_Your goal:_ First find the line with "l).resetsPending ≠ 0" in the entries below, then set down exactly every line through the line with "asserted ≠ s.serviceKey.line", that line included.

_Stored data entries:_
★ ★ ★

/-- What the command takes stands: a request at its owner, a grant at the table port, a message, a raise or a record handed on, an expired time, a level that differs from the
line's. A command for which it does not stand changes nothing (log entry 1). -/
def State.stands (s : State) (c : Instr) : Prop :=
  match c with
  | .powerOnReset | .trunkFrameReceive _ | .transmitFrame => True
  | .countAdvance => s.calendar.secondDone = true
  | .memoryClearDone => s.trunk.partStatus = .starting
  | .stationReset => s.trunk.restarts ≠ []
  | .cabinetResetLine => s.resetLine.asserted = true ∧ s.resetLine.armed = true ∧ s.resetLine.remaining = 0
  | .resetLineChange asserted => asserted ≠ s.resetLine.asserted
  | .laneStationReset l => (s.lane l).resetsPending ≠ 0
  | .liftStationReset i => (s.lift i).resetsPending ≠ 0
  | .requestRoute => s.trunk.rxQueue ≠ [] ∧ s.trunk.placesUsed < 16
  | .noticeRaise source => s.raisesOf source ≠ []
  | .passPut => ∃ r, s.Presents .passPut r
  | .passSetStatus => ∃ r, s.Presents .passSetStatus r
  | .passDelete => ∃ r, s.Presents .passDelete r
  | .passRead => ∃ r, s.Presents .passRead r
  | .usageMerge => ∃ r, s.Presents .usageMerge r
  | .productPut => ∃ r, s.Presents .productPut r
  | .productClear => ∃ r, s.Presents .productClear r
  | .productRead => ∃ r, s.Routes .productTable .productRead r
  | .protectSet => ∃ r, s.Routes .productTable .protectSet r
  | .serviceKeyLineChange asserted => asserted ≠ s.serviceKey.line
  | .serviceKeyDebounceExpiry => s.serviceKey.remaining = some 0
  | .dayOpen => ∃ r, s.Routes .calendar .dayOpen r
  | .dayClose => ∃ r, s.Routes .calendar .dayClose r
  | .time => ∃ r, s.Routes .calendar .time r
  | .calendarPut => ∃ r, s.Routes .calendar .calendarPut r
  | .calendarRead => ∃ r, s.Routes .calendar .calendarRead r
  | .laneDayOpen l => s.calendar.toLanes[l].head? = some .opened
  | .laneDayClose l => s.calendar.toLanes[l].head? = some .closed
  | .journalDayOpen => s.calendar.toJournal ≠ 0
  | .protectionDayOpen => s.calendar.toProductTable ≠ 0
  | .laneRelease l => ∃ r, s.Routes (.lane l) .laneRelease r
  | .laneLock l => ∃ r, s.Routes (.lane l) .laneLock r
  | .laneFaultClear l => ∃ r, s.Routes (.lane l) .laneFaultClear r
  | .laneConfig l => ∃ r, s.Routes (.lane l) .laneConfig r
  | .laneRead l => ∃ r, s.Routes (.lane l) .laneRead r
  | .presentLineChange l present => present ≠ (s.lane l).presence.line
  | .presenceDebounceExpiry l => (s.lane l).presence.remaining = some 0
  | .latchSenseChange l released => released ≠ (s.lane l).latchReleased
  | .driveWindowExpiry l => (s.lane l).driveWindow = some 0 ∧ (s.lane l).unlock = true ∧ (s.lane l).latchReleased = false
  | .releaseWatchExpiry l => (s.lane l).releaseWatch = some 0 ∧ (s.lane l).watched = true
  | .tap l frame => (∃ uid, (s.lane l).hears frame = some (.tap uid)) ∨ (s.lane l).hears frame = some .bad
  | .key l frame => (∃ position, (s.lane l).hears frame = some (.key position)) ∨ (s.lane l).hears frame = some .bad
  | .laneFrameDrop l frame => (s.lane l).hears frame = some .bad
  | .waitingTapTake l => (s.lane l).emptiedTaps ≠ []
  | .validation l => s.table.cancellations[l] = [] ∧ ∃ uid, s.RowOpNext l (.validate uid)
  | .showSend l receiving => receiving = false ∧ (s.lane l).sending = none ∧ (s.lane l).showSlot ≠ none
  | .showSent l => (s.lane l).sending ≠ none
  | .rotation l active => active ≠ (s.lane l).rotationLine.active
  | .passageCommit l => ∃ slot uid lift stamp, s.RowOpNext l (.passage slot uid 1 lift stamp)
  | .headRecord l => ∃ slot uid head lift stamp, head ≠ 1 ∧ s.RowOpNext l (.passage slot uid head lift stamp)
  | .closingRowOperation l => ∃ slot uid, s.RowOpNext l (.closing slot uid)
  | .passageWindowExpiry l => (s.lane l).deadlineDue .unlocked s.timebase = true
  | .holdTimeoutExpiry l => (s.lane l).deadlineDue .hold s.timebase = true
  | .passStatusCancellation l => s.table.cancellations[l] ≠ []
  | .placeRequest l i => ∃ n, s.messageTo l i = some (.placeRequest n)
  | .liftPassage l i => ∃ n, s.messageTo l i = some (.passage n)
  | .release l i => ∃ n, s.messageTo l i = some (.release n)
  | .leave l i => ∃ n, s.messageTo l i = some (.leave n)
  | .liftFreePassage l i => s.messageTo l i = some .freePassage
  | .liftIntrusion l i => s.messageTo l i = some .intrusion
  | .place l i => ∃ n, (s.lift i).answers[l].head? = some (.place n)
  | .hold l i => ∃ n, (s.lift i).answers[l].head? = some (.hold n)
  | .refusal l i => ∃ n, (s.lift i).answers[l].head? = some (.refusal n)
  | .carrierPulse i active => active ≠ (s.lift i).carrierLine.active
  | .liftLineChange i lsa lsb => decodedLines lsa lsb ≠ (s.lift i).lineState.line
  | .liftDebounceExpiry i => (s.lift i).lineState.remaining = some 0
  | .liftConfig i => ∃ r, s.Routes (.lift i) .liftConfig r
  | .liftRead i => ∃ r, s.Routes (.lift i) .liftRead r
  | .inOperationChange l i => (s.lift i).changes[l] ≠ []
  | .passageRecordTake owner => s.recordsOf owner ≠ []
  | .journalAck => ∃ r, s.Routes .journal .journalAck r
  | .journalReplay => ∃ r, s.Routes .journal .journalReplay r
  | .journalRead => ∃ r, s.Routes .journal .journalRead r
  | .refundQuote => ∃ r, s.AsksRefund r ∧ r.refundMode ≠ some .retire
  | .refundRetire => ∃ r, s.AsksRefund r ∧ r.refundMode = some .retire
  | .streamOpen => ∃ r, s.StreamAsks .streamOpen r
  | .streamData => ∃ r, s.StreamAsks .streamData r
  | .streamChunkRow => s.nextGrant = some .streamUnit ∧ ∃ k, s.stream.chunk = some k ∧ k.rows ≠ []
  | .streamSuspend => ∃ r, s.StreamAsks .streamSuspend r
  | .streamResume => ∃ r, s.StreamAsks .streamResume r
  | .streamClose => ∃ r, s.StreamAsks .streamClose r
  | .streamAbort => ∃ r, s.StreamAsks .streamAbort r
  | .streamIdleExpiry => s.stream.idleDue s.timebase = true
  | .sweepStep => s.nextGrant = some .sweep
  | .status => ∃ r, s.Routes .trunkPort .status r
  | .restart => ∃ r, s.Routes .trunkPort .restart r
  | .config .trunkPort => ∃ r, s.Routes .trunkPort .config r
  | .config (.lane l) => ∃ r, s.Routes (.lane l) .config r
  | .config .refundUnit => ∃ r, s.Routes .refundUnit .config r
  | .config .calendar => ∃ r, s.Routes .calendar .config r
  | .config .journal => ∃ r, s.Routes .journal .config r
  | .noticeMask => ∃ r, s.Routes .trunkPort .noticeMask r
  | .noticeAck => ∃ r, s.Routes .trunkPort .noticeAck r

★ ★ ★

_Solution to this task:_
  | .laneStationReset l => (s.lane l).resetsPending ≠ 0
  | .liftStationReset i => (s.lift i).resetsPending ≠ 0
  | .requestRoute => s.trunk.rxQueue ≠ [] ∧ s.trunk.placesUsed < 16
  | .noticeRaise source => s.raisesOf source ≠ []
  | .passPut => ∃ r, s.Presents .passPut r
  | .passSetStatus => ∃ r, s.Presents .passSetStatus r
  | .passDelete => ∃ r, s.Presents .passDelete r
  | .passRead => ∃ r, s.Presents .passRead r
  | .usageMerge => ∃ r, s.Presents .usageMerge r
  | .productPut => ∃ r, s.Presents .productPut r
  | .productClear => ∃ r, s.Presents .productClear r
  | .productRead => ∃ r, s.Routes .productTable .productRead r
  | .protectSet => ∃ r, s.Routes .productTable .protectSet r
  | .serviceKeyLineChange asserted => asserted ≠ s.serviceKey.line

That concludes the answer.